-- ==== Sys2Proof/Proofs/LaggingFlows.lean ====
section
/-! A lagging flow is rolled before the event that touches it: lookups, notices, requests, and whole transfers (01 R7, R13 to R17; 03 R49,
R53, R57; 05 R85; 06 R113). -/

namespace Sys2Proof.Machine

/-! ## What a lagging flow is found by -/

/-- The flow at an entry has a period tag that lags the period number (06 R113). -/
structure Lagging (s : State) (i : FlowIx) (f : FlowRecord) : Prop where
  flow : s.flowAt i = some f
  tag : f.tag ≠ s.tally.periodNumber

/-- No other entry has the ring and the key. -/
def SoleKey (s : State) (i : FlowIx) (r : RingIx) (key : Half) : Prop :=
  ∀ j, (s.flowAt j).map (fun f => (f.ring, f.key)) = some (r, key) → j = i

theorem SoleKey.congr {s t : State} {i : FlowIx} {r : RingIx} {key : Half} (h : SoleKey s i r key)
    (ht : ∀ j, (t.flowAt j).map (fun f => (f.ring, f.key)) = (s.flowAt j).map (fun f => (f.ring, f.key))) : SoleKey t i r key :=
  fun j hj => h j ((ht j).symm.trans hj)

theorem State.findKey_some {s : State} {r : RingIx} {key : Half} {i : FlowIx} (h : s.findKey r key = some i) :
    (s.flowAt i).map (fun f => (f.ring, f.key)) = some (r, key) := by
  have hi := List.find?_some h
  cases hf : s.flowAt i with
  | none => simp [hf] at hi
  | some f =>
    simp only [hf, Bool.and_eq_true, beq_iff_eq] at hi
    simp [hi.1, hi.2]

theorem State.findKey_none {s : State} {r : RingIx} {key : Half}
    (h : ∀ j, (s.flowAt j).map (fun f => (f.ring, f.key)) ≠ some (r, key)) : s.findKey r key = none := by
  rw [State.findKey, List.find?_eq_none]
  intro j _ hj
  cases hf : s.flowAt j with
  | none => simp [hf] at hj
  | some f =>
    simp only [hf, Bool.and_eq_true, beq_iff_eq] at hj
    exact h j (by simp [hf, hj.1, hj.2])

/-- In a directory without double keys the entry that a lookup finds is the only one. -/
theorem DirectoryOk.soleKey {s : State} (h : DirectoryOk s) {r : RingIx} {key : Half} {i : FlowIx} (hk : s.findKey r key = some i) :
    SoleKey s i r key := by
  intro j hj
  obtain ⟨f, hf, hfk⟩ := Option.map_eq_some_iff.mp hj
  obtain ⟨g, hg, hgk⟩ := Option.map_eq_some_iff.mp (State.findKey_some hk)
  have hsame := hfk.trans hgk.symm
  exact h j i f g hf hg (congrArg Prod.fst hsame) (congrArg Prod.snd hsame)

section
variable {s : State} {i : FlowIx} {f : FlowRecord} {r : RingIx} {key : Half} {p : PendingRecord} {n : Nat}

/-! ## Lookups (03 R49) -/

/-- A roll that keeps its flow leaves every lookup's answer; one that retires it leaves its key without an entry. -/
theorem rollFlow_findKey_kept {g : FlowRecord} (hs : Lagging s i f) (hg : (rollFlow i f s).flowAt i = some g) :
    (rollFlow i f s).findKey r key = s.findKey r key := by
  refine State.findKey_congr (fun j => ?_)
  by_cases hj : j = i
  · subst hj
    obtain ⟨-, hring, hkey, -⟩ := rollFlow_kept hg
    simp [hg, hs.flow, hring, hkey]
  · rw [rollFlow_flowAt_other hj]

theorem rollFlow_findKey_retired (h : SoleKey s i r key) (hn : (rollFlow i f s).flowAt i = none) :
    (rollFlow i f s).findKey r key = none := by
  refine State.findKey_none (fun j hj => ?_)
  by_cases hji : j = i
  · rw [hji, hn] at hj
    cases hj
  · rw [rollFlow_flowAt_other hji] at hj
    exact hji (h j hj)

theorem lookup_lagging_kept (hs : Lagging s i f) (hk : s.findKey r key = some i) {g : FlowRecord}
    (hg : (rollFlow i f s).flowAt i = some g) : lookup r key s = (rollFlow i f s, some ⟨i, (s.entry i).gen⟩) := by
  obtain ⟨-, -, -, hgen⟩ := rollFlow_kept hg
  simp only [lookup, hk, rollIfLagging_lagging hs.flow hs.tag, hg, State.refOf, hgen]

theorem lookup_lagging_retired (hs : Lagging s i f) (hk : s.findKey r key = some i) (hn : (rollFlow i f s).flowAt i = none) :
    lookup r key s = enrolOrRefuse r key (rollFlow i f s) := by
  simp only [lookup, hk, rollIfLagging_lagging hs.flow hs.tag, hn]

/-- A lookup of a lagging flow answers as in the state after the roll. -/
theorem lookup_rollFlow (hs : Lagging s i f) (hk : s.findKey r key = some i) (hsole : SoleKey s i r key) :
    lookup r key s = lookup r key (rollFlow i f s) := by
  cases hg : (rollFlow i f s).flowAt i with
  | none => rw [lookup_lagging_retired hs hk hg, lookup_unknown (rollFlow_findKey_retired hsole hg)]
  | some g =>
    obtain ⟨htag, -, -, hgen⟩ := rollFlow_kept hg
    rw [lookup_lagging_kept hs hk hg, lookup_current ((rollFlow_findKey_kept hs hg).trans hk) hg
      (htag.trans (rollFlow_frame i f s).periodNumber.symm), hgen]

/-! ## Notices (01 R16; 03 R53; 05 R85) -/

/-- After the roll the flow of the record lags no more. -/
theorem creditedCurrent_rollFlow (hc : s.credited p = some (i, f)) : CreditedCurrent (rollFlow i f s) p := by
  intro j g hg
  obtain ⟨-, hflow⟩ := State.credited_some hc
  obtain ⟨hat, hflow'⟩ := State.credited_some hg
  have hji : j = i := congrArg FlowRef.index (Option.some.inj (hflow'.symm.trans hflow))
  subst hji
  exact (rollFlow_kept hat).1.trans (rollFlow_frame j f s).periodNumber.symm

● **Required action**:
Select every line of the records holding the string "theorem".

● **Solution to this task**:
theorem SoleKey.congr {s t : State} {i : FlowIx} {r : RingIx} {key : Half} (h : SoleKey s i r key)
theorem State.findKey_some {s : State} {r : RingIx} {key : Half} {i : FlowIx} (h : s.findKey r key = some i) :
theorem State.findKey_none {s : State} {r : RingIx} {key : Half}
theorem DirectoryOk.soleKey {s : State} (h : DirectoryOk s) {r : RingIx} {key : Half} {i : FlowIx} (hk : s.findKey r key = some i) :
theorem rollFlow_findKey_kept {g : FlowRecord} (hs : Lagging s i f) (hg : (rollFlow i f s).flowAt i = some g) :
theorem rollFlow_findKey_retired (h : SoleKey s i r key) (hn : (rollFlow i f s).flowAt i = none) :
theorem lookup_lagging_kept (hs : Lagging s i f) (hk : s.findKey r key = some i) {g : FlowRecord}
theorem lookup_lagging_retired (hs : Lagging s i f) (hk : s.findKey r key = some i) (hn : (rollFlow i f s).flowAt i = none) :
theorem lookup_rollFlow (hs : Lagging s i f) (hk : s.findKey r key = some i) (hsole : SoleKey s i r key) :
theorem creditedCurrent_rollFlow (hc : s.credited p = some (i, f)) : CreditedCurrent (rollFlow i f s) p := by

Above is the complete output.